Cairns is a small city that is very focused on the tourist industry, but is also surrounded by agricultural activities including sugar cane, banana and other tropical fruits. Cairns is particularly popular with international tourists, particularly the Japanese.

There are a lot of budget accommodations, and plenty of drinking establishments and cheap restaurants for backpackers. The atmosphere is relatively inexpensive tourism, with t-shirt shops, etc. Lots of clubs and places to go out for young travelers. Older travelers might prefer the more sedate and upscale Port Douglas, 10-15 miles to the north.

Get in

By plane

Cairns Airport (CNS) is the primary international gateway into the region. The hub of Qantas' leisure flight spinoff Australian Airlines, the airline now has international services from Singapore, Hong Kong, Taipei, Bali, Kota Kinabalu and the Japanese cities of Osaka, Nagoya and Fukuoka. Domestic flights also connect Cairns to the Gold Coast and other major Australian cities.

The hourly-or-so Airport Shuttle bus into town costs $7, while a taxi will do the same trip directly to your destination for around $15.

By train

Queensland Railways' The Queenslander and The Sunlander services connect Cairns to Townsville and Brisbane, taking 32 hours for the full journey.

By car

The 1700-km Bruce Highway running south along the coast connects Cairns to the state capital Brisbane.

Get around

The center of Cairns is small enough to cover on foot. Hourly, Sunbus buses depart from the market square to the suburbs and Northern Beaches.

See

  • Catch an amateur rugby game in town if you can, the locals play a mean game, and it's a great way to meet local folks.

Do

Diving and snorkelling

A number of Cairns operators run day and liveaboard scuba diving trips from Cairns. For seeing the Great Barrier Reef, the smaller dive boats provide the best experience, both for diving and for snorkeling.The larger operations have more amenities--better food, larger and faster boats, more activities, but sometimes provide a poorer underwater experience, as the underwater areas that the larger boats visit are heavily overused, and somewhat barren of coral and fishes. Your mileage may vary.

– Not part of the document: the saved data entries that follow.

-- ==== Sys2Proof/Syntax.lean ====
section
/-!
DEFINITION. The commands of the block: one constructor per row of the table of operations and events, with what the
environment supplies as operands: the arguments of a console line, a received frame, what a sensor or a peer reports.
-/

namespace Sys2Proof

/-! ### The consoles (ch. 06) -/

/-- A Fimor session (ch. 06, Fimor channels table). -/
inductive SessId
  | jcon | usb | mgmt (k : Fin 8)
deriving DecidableEq, Repr

/-- The line a console command stands in: its session, its tag in machine mode (R238), and its characters, from which the
model makes the checks of R233. A command that comes without its text (the empty list) has passed the checks of its form. -/
structure Line where
  /-- The session that sent it. -/
  sess : SessId
  /-- The tag, in machine mode. -/
  tag : Option Nat := none
  /-- The line's characters without tag, CRC suffix and terminator. -/
  text : List Byte := []
deriving DecidableEq, Repr

/-- How `get` shows an attribute (R253). -/
inductive GetForm
  | plain | raw | shadow
deriving DecidableEq, Repr

/-- What one `set` line assigns (R254): named fields of one attribute, or the whole attribute. A value of the wrong form
is `none` (BAD_VALUE). `others` holds when some assignment names a field of another attribute. -/
structure Assign where
  /-- Field assignments; empty for a whole-attribute set. -/
  fields : List (String × Option Int) := []
  /-- The value of a whole-attribute set. -/
  whole : Option (Option Int) := none
  /-- The line also names fields of another attribute. -/
  others : Bool := false
deriving DecidableEq, Repr

/-! ### Power, start and housing (ch. 02 to 05) -/

/-- What the real-time clock shows when the gatehouse reads it (R361): a wall time, and whether the oscillator stopped. -/
structure RtcReading where
  /-- Wall microseconds shown. -/
  wall : Nat
  /-- The oscillator-stop flag. -/
  stopped : Bool
deriving DecidableEq, Repr

/-- Why an orderly halt begins (R45, R108, R134, R316). -/
inductive HaltReason
  | halt | thermal | restart | starvation | dormant
deriving DecidableEq, Repr

/-- Cause of an island's last fault (ch. 04, Fault cause encoding). -/
inductive FaultCause
  | none_ | clock | voltage | handshakeTimeout | selftestFail | startStepFail | watchdog
deriving DecidableEq, Repr

/-- The region of DRAM that an uncorrectable error hits (R161). -/
inductive DramRegion
  | cache | map | blockTable | index | writeBuffer | firmware
deriving DecidableEq, Repr

/-- A key of a stall: the stall and the key's bytes. -/
structure ObjKey where
  /-- The stall. -/
  stall : StallNo
  /-- The key's bytes, 1 to 255. -/
  key : List Byte
deriving DecidableEq, Repr

/-- A reading of the four presence channels and the two bay inputs (ch. 02): a contact that is closed reads true. -/
structure BayPins where
  /-- Steward button, normally-open channel, closed. -/
  btnA : Bool := false
  /-- Steward button, normally-closed channel, closed. -/
  btnB : Bool := true
  /-- Lid reed, normally-open channel, closed (magnet present). -/
  lidA : Bool := true
  /-- Lid reed, normally-closed channel, closed (magnet absent). -/
  lidB : Bool := false
  /-- J-SVC jumper fitted. -/
  jsvc : Bool := false
  /-- VBUS present. -/
  usb : Bool := false
  /-- RXD of J-CON reads low. -/
  rxdLow : Bool := false
deriving DecidableEq, Repr

/-! ### Ports, addresses and time (ch. 07, 08) -/

/-- An IP address, 128 bits; an IPv4 address is ::ffff:a.b.c.d (R853). -/
abbrev IpAddr := BitVec 128

/-- A MAC address, 48 bits, the first octet in [47:40]. -/
abbrev MacAddr := BitVec 48

/-- An IP interface: 0 to 7 for VLAN0 to VLAN7, 8 for the untagged network (ch. 08, Interfaces table). -/
abbrev IfNo := Fin 9

/-- What the comparison of a position's array with its check copy and record finds (R676 to R678, R680). -/
inductive ArcCheck
  | agree
  | disagree
  | uncorrectable
deriving DecidableEq, Repr

/-- A GET or HEAD request whose header and key stand in a frame that still arrives (R298): what PROTO starts from before
the frame's FCS and the request's trailer have verified. -/
structure SpecReq where
  /-- The connection and channel it came on. -/
  conn : Nat
  /-- Channel. -/
  chan : Nat := 0
  /-- The request is a HEAD. -/
  head : Bool := false
  /-- The key's bytes. -/
  key : List Byte
  /-- Offset and length of the value it asks for, as GET gives them (R449). -/
  range : Nat × Nat := (0, 0)
  /-- What the hot-key directory's search meets at the position it hits (R676, R692). -/
  check : ArcCheck := .agree
deriving DecidableEq, Repr

/-- A received frame as the MAC sees it (R288, R289). -/
structure EthFrame where
  /-- Length from the destination address to the FCS. -/
  len : Nat
  /-- The PHY reported a coding error. -/
  symbolErr : Bool := false
  /-- Destination address. -/
  dst : MacAddr
  /-- Outer TPID when the frame carries a tag. -/
  tpid : Option Nat := none
  /-- VID of the tag. -/
  vid : Nat := 0
  /-- The frame's bytes from its first on, as far as a check, the capture or a wake detector needs them. -/
  bytes : List Byte := []
  /-- The GET and HEAD requests whose header and key it brings, as PROTO parses them while it arrives (R298). -/
  gets : List SpecReq := []
  /-- Bytes PROTO has taken out of the port's receive buffer since the last frame (R288, R820). -/
  taken : Nat := 4194304
  /-- It carries a fragment of an IP packet (R345). -/
  fragment : Bool := false
deriving DecidableEq, Repr

/-- The kinds of destination the counters separate. -/
inductive CastKind
  | unicast | multicast | broadcast
deriving DecidableEq, Repr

  • Tusa Dive Australia, cnr Shield Street and the Esplanade. tel 07 4031 1028. fax 07 4031 3141. email shop@tusadive.com. Tusa Dive Australia are a particularly good small operator. http://www.tusadive.com/


Skydiving

If you are sick of the sea, head up in the air. Skydive Cairns offers tandem single jumps and AFF courses. One of the most beautiful plane rides up to 13,000 feet overlooking the reef just long enough before you loose your lunch on the way down.

Buy

Eat

The number of Japanese tourists here makes Japanese food a fairly reliably option, although prices can be steep.

Drink

If you are looking for a place to find all the travelers, go to the "Wool Shed" in downtown. Legend has it that if you can't pull here, you won't anywhere in Oz.

Sleep

Budget

Cairns is the backpacker capital of Northern Queensland and there are over 20 hostels, all offering basic bunks in the $14-18 range.

Luxury

  • Sofitel Reef Casino Cairns is among the best hotels in the city, located in the same building as the Reef Casino and with views over Trinity Bay. Room rates start at A$220.

Get out

  • Hop on the Kuranda Scenic Railway for a (very) leisurely two-hour trip 300 meters and 34 kilometers up from Cairns to the market town of Kuranda. One service daily in each direction. One-way S$34, return $48, reservations recommended.
  • Alternatively, take the Kuranda Scenic Railway in one direction and the Skyrail Rainforest Cableway in the other for great views of the rainforest canopy and Cairns region.
  • The main attraction is as a jumping off point to the Great Barrier Reef.
  • The Daintree rain forest, north of town.